_Task directions_:
From the data below, give the number of lines holding the word "Host", with nothing else added.

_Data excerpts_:
-- ==== Sys2Proof/Machine/Fcu.lean ====
section
/-! DEFINITION. The Fault Collection Unit (chapter 16): what an event of an FCU source does in its dispatch slot (first error, further
error, escalation, record, containment, fatal state), the clearing of FCU_STS, and injection. -/

namespace Sys2Proof.Machine

namespace Dev

/-- R463: a write of 1 to a source's FCU_STS bit clears SET, MORE, ESC, PERSIST and the capture, and leaves the count at 0. -/
def fcuClear (d : Dev) (i : Nat) : Dev :=
  ((((d.setWord (Bk.fcu i) 0x118 0).set (Bk.fcu i) F.FCU_SRC_ADDR_ADDR 0).set (Bk.fcu i) F.FCU_SRC_SN_SN 0)).set
    (Bk.fcu i) F.FCU_SRC_COUNT_COUNT 0

/-- R463: the sources of word `k` of FCU_STS whose bit is written with 1. -/
def fcuClearWord (d : Dev) (k v : Nat) : Dev := (bitList 32 v).foldl (fun d b => d.fcuClear (32 * k + b)) d

/-- R458: a first error: SET, and the capture. -/
def fcuFirst (d : Dev) (e : Ev) : Dev :=
  let p := Bk.fcu e.src
  let sts := 1 + e.sev * 2 ^ 4 + b2n (e.sn != d.sn) * 2 ^ 7 + e.acc % 16 * 2 ^ 8 + e.master % 256 * 2 ^ 12
  (((d.setWord p 0x118 (BitVec.ofNat 32 sts)).set p F.FCU_SRC_ADDR_ADDR e.addr).set p F.FCU_SRC_SN_SN e.sn).set p
    F.FCU_SRC_COUNT_COUNT (min (2 ^ 32 - 1) e.errs)

/-- R460, R461: a further error: the count, MORE, and SEV_CAPT with ESC where its severity is higher. -/
def fcuFurther (d : Dev) (e : Ev) : Dev :=
  let p := Bk.fcu e.src
  let d1 := (d.addSat p F.FCU_SRC_COUNT_COUNT e.errs).setFlag p F.FCU_SRC_STS_MORE true
  if d1.get p F.FCU_SRC_STS_SEV_CAPT < e.sev then
    (d1.set p F.FCU_SRC_STS_SEV_CAPT e.sev).setFlag p F.FCU_SRC_STS_ESC true
  else d1

/-- R477: the roll-up bit of a severity. -/
def rollUpBit : Nat → Nat
  | 5 => 0 | 4 => 1 | 3 => 2 | 2 => 3 | _ => 4

/-- R466: the LD that a contained event makes viral: the LD in its own master ID. -/
def contain (d : Dev) (e : Ev) : Dev := if e.sev = 4 ∧ e.master < 0x40 then d.makeViral e.master else d

/-- R467: a fatal event: the fatal state, the viral state of every bound LD, and the FCU page's interrupt to every management core. -/
def enterFatal (d : Dev) (e : Ev) : Dev :=
  if d.fatal then d.setFlag Pg.fcu F.FCU_FATAL_MORE true
  else
    let d1 := ((d.setFlag Pg.fcu F.FCU_FATAL_ACTIVE true).set Pg.fcu F.FCU_FATAL_SRC e.src).set Pg.fcu F.FCU_FATAL_SN_SN e.sn
    let d2 := if d1.flag Pg.fcu F.FCU_CFG_FATAL_VIRAL then d1.boundLds.foldl makeViral d1 else d1
    (List.range 4).foldl (fun d c => d.coreInterrupt c Pg.fcu) d2

/-- R456: what the dispatch of an event of FCU source `e.src` does: capture, page bit, roll-up bit, record, containment. A fatal event is
acted on in full: its page sends its interrupt, and the fatal state begins for the events after it (R35, R467). -/
def fcuDispatch (d : Dev) (e : Ev) : Dev :=
  let d1 := if d.fcuSet e.src then d.fcuFurther e else d.fcuFirst e
  let d2 := match fcuInfo e.src with
    | some (p, _, b) => (if b < 32 then d1.setPageBits p (2 ^ b) else d1).tally p 0x0005 1
    | none => d1
  let d3 := d2.setPageBits Pg.fcu (2 ^ rollUpBit e.sev)
  let d4 := (d3.fcuRecord e.src e.sn e.sev e.master).contain e
  if e.sev = 5 then
    let d5 := d4.enterFatal e
    { d5 with stc := { d5.stc with recordOnly := true } }
  else d4

/-- R469: FCU_INJ is written: the index is stored; GO asserts it at the next boundary, unless the index is reserved (R454). -/
def injectWrite (v : Nat) : Effect := fun d =>
  if d.flag Pg.fcu F.FCU_INJ_GO then d
  else
    let d1 := d.set Pg.fcu F.FCU_INJ_INDEX (v % 2 ^ 10)
    d1.setFlag Pg.fcu F.FCU_INJ_GO (v.testBit 31 && (fcuInfo (v % 2 ^ 10)).isSome)

/-- R469 at a boundary: the injected error reaches its source's latch, to be sampled at this boundary, and GO clears. -/
def injectBoundary (d : Dev) : Dev :=
  if d.flag Pg.fcu F.FCU_INJ_GO then
    (d.raise (d.get Pg.fcu F.FCU_INJ_INDEX) (d.get Pg.fcu F.FCU_INJ_ADDR_ADDR) (d.get Pg.fcu F.FCU_INJ_INFO_MASTER) 14).setFlag
      Pg.fcu F.FCU_INJ_GO false
  else d

end Dev

open Dev in
/-- R463, R464: FCU_STS_CLEAR of word `word` of FCU_STS. -/
def execFcuStsClear (a : Agent) (word : Nat) (v : BitVec 32) (s : State) : Host.Outcome State Fault Refusal :=
  s.run (writeTo v.toNat a Pg.fcu (0x200 + 4 * (word % 32)) (fun d => d.fcuClearWord (word % 32) v.toNat))

open Dev in
/-- R469: FCU_INJECT, a write of FCU_INJ. -/
def execFcuInject (a : Agent) (v : BitVec 32) (s : State) : Host.Outcome State Fault Refusal :=
  s.run (writeTo v.toNat a Pg.fcu 0x138 (injectWrite v.toNat))

end Sys2Proof.Machine
end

_Written answer_:
2